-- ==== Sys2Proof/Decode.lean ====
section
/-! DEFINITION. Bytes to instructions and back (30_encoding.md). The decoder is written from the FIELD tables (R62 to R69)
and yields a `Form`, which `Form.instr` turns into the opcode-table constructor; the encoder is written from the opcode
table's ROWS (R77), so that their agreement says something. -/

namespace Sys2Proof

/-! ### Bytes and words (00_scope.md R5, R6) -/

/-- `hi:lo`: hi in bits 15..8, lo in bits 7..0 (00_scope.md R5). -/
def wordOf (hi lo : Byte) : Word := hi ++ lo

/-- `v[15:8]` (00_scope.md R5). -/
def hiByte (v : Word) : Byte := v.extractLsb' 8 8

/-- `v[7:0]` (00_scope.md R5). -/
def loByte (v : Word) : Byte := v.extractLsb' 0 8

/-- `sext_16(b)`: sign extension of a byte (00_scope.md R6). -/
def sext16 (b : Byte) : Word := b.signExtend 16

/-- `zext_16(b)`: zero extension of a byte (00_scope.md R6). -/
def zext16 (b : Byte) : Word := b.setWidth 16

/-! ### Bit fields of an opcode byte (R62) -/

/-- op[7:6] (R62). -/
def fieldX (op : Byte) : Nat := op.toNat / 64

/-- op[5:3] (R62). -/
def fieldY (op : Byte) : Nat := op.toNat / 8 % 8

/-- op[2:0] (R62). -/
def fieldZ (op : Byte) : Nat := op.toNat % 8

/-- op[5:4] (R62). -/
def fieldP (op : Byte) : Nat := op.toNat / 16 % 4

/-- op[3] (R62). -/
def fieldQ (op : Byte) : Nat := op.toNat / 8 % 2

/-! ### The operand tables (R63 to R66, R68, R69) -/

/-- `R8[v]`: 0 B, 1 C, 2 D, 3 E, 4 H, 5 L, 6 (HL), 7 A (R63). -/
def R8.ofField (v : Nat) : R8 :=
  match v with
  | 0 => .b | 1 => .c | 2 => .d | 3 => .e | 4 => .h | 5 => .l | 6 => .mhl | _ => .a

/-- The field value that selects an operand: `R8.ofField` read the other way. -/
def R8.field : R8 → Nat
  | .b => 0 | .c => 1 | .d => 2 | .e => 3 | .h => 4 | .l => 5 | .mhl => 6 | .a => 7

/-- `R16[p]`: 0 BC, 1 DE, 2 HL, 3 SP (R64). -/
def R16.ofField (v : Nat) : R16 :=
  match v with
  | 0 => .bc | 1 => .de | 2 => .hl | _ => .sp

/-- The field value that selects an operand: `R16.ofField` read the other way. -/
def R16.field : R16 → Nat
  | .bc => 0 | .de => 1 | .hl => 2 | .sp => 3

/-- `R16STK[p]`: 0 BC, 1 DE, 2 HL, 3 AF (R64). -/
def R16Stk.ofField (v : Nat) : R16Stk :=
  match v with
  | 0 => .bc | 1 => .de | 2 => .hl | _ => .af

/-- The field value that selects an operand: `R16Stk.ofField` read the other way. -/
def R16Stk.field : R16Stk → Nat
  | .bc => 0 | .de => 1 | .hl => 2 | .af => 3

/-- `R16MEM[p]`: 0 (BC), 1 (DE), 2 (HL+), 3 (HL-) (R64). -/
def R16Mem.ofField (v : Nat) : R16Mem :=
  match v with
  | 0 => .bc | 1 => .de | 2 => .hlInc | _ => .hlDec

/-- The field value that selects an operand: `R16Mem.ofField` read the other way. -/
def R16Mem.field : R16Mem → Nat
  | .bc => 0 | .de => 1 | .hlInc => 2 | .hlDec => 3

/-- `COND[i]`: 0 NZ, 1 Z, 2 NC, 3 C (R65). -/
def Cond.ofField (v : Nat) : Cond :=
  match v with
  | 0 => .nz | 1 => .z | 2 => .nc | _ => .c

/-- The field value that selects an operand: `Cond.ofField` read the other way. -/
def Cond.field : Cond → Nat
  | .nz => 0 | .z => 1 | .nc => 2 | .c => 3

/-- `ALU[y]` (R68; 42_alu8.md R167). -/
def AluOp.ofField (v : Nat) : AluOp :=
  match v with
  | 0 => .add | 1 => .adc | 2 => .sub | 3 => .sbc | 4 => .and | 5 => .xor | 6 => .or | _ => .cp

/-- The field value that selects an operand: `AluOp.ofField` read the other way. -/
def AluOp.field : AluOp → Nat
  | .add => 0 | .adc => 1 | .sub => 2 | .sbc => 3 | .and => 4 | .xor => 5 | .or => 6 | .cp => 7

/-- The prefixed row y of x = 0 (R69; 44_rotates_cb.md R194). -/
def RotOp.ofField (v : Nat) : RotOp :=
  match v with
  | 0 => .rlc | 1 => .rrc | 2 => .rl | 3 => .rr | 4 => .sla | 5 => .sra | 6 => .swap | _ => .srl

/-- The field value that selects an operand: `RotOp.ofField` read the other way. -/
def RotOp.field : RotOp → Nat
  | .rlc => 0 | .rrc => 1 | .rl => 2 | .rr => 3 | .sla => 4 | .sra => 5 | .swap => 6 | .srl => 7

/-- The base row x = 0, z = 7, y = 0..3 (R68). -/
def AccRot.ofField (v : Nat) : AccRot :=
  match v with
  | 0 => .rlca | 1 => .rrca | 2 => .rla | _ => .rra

-*-

* TASK DIRECTIONS
Please go through the material and return each line where the word "opcode" appears.

* EXERCISE RESPONSE
and yields a `Form`, which `Form.instr` turns into the opcode-table constructor; the encoder is written from the opcode
/-! ### Bit fields of an opcode byte (R62) -/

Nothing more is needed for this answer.